Niamh Taylor

@niamhtaylor9 | contributor
Community Voices

I'm Not Better Yet

I’ve spent years on waiting lists and in waiting rooms. There has been so much waiting. Waiting for things to get better, waiting to suddenly feel fixed or cured or released in some way. I’ve spent years going through various therapies, going through various therapists, hoping for something to finally click, for something to finally make a difference. I’ve had years of support from my kind, generous teachers who went above and beyond for me and I’ve had years of undying love and security from my truly wonderful family and friends. But, none of it has gotten me to the position I want to be in – feeling capable of living and coping with my mental illness in the long term. I’m still waiting for that.

I’ve talked pretty openly about my experience with mental illness in recent years, both in my every day life and on a blog I write.
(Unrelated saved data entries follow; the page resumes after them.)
/-- The tile after a command that writes it. -/
def Chk.tileAfter (k : Chk) (pos : Nat) (c : LCmd) (st : FSt) : Option (TileId × ATile) :=
  let v := k.srcVal c st
  let ins := ((k.ldr.named c (srcFields c.ins)).map k.ldr.grp).eraseDups
  let fresh := fun (kinds : List Nat) (shapes : List (Nat × Nat)) => (⟨kinds, shapes, [], ins, v, [], [pos + 1]⟩ : ATile)
  let more := fun (t : ATile) (z : Bool) =>
    ({ t with lasts := [(z, c.tag)], ins := unionL t.ins ins, val := t.val.join v } : ATile)
  match c.ins with
  | .mmul _ _ f =>
    let p := k.ldr.product c f
    some (f.tile, if f.ovw then fresh p.2 p.1 else more (st.tile f.tile) (p.2.contains 2))
  | .tzero _ _ f => some (f.tile, fresh [f.kind.toNat] [])
  | .tfill _ _ f => some (f.tile, fresh [f.kind.toNat] [])
  | .taccm _ _ f => some (f.tile, more (st.tile f.tile) false)
  | _ => none

/-! Readouts in flight (R103, R140). -/

/-- The group of a handle field that names one group in every iteration. -/
def Ldr.oneGroup (l : Ldr) (c : LCmd) (f : Nat × W16) : List Nat :=
  match ((c.all f.1 f.2).map l.grp).eraseDups with | [g] => [g] | _ => []

/-- The groups that a command surely reads, and surely writes. -/
def Ldr.sureReads (l : Ldr) (c : LCmd) : List Nat := ((srcFields c.ins ++ addFields c.ins).flatMap (l.oneGroup c)).eraseDups
def Ldr.sureWrites (l : Ldr) (c : LCmd) : List Nat := ((dstFields c.ins).flatMap (l.oneGroup c)).eraseDups

/-- Does a command wait until a readout has completed (R118, R135, R140, R185). -/
def Ldr.behind (l : Ldr) (c : LCmd) (o : AOpen) : Bool :=
  let rd := l.sureReads c
  let wr := l.sureWrites c
  (rd.any o.wr.contains) || (wr.any fun g => o.rd.contains g || o.wr.contains g)
    || (match tileOf c.ins with | some t => o.tiles.any fun x => ordT x t | none => false)
    || (o.vec && engOf c.ins = some .vxe)
    || (match c.ins with | .move _ _ f => f.fence && o.mv | .signal .. | .stepend .. => true | _ => false)

/-- A readout with a command that waits for it. -/
def Ldr.behindMore (l : Ldr) (c : LCmd) (o : AOpen) : AOpen :=
  { o with
    rd := unionL o.rd (l.sureReads c), wr := unionL o.wr (l.sureWrites c)
    tiles := match tileOf c.ins with | some t => unionL o.tiles [t] | none => o.tiles
    vec := o.vec || engOf c.ins = some .vxe
    mv := o.mv || engOf c.ins = some .skd
    cregs := match c.ins with | .ldc _ _ r _ _ => unionL o.cregs [r.val] | _ => o.cregs
    sigs := match c.ins with | .signal _ _ x => unionL o.sigs [x.toNat] | _ => o.sigs }

/-- Commands that count an object, with whether a loop encloses them. -/
def Chk.signallers (k : Chk) (o : W16) : List Bool :=
  k.streams.flatMap fun s => s.filterMap fun c =>
    let at' := fun (x : W16) => if x = o then some (! c.loops.isEmpty) else none
    match c.ins with | .signal _ _ x => at' x | .move _ _ f => at' f.sig | .xchg _ _ f => at' f.sig | _ => none

/-- Does a command hold every later one until a readout has completed: COMMIT (R215), a LOOP whose count an LDC loads that waits
for the readout (R182), a WAIT for the one addition to an object, by a SIGNAL that waits for it (R185, R186). -/
def Chk.closes (k : Chk) (c : LCmd) (o : AOpen) : Bool :=
  match c.ins with
  | .commit .. => true
  | .loop _ _ r _ => o.cregs.contains r.val
  | .wait _ h f => h.ixl = 0 && decide (0 < f.target.toInt) && o.sigs.contains f.obj.toNat && k.signallers f.obj = [false]
  | _ => false

/-- The readouts that may be in flight after a command, its own among them. -/
def Chk.opensAfter (k : Chk) (c : LCmd) (st : FSt) : List AOpen :=
  let old := (st.opens.filter fun o => ! k.closes c o).map fun o => if k.ldr.behind c o then k.ldr.behindMore c o else o
  match tileOf c.ins with
  | some (t, .rd) =>
    let ins := unionL (st.tile t).ins ((old.find? fun o => o.tag = c.tag).map (·.ins) |>.getD [])
    let mine := k.ldr.behindMore c ⟨c.tag, ins, [], [], [], false, false, [], []⟩
    old.filter (fun o => o.tag ≠ c.tag) ++ [mine]
  | _ => old

/-- Writes of a chain's inputs that may start before a readout of the chain has completed, by the readout itself or by a later
command of the stream (R103, log 132). -/
def Chk.openFind (k : Chk) (c : LCmd) (st : FSt) : List Nat :=
  let wr := (k.ldr.named c (dstFields c.ins)).map k.ldr.grp
  let hit := fun (ins : List Nat) => wr.any ins.contains
  let own := match tileOf c.ins with | some (t, .rd) => if hit (st.tile t).ins then [c.tag] else [] | _ => []
  own ++ ((st.opens.filter fun o => hit o.ins && ! k.ldr.behind c o && ! k.closes c o).map (·.tag))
I’ve talked about my diagnosis of #BorderlinePersonalityDisorder and #Anxiety. I’ve talked about the stigma and shame I battle with, both from myself and from wider society. I’ve talked about the anti-depressant and mood stabilising medications I take. I’ve talked about my struggles with self harming behaviour. I’ve talked about the therapy I’ve had and the support I’ve received over the years. Writing has been a safe space for me for as long as I can remember, so although my blog pieces are always written honestly, I am also very careful and very guarded with the way I discuss these topics. I’m conscious of making sure I don’t give away how I’m genuinely coping or feeling at that moment in time. It’s important to me that I make an effort to be personal and open in my pieces, but I am always slightly removed from whatever I’m writing about. I keep a distance. I am so afraid of letting too much out. But I don’t want to do that in this piece. Talking about something as personal and vulnerable as #MentalHealth is never easy, but it doesn’t have to be impossible.

So, I’m not very well at the moment. I’m learning that it is okay to say that, to admit it. I’m not better yet. I want to talk about that, to write about it. Because to me, part of the problem is that we only ever write or talk about mental illness when we are through the worst of it, when we are on the other side, when we are better. I think it’s actually really important to acknowledge the raw, harsh and scary parts of mental illness, to acknowledge the moments that so many of us are living through right now. We, the ones who are struggling right now, want to be part of the conversation too. We deserve to be.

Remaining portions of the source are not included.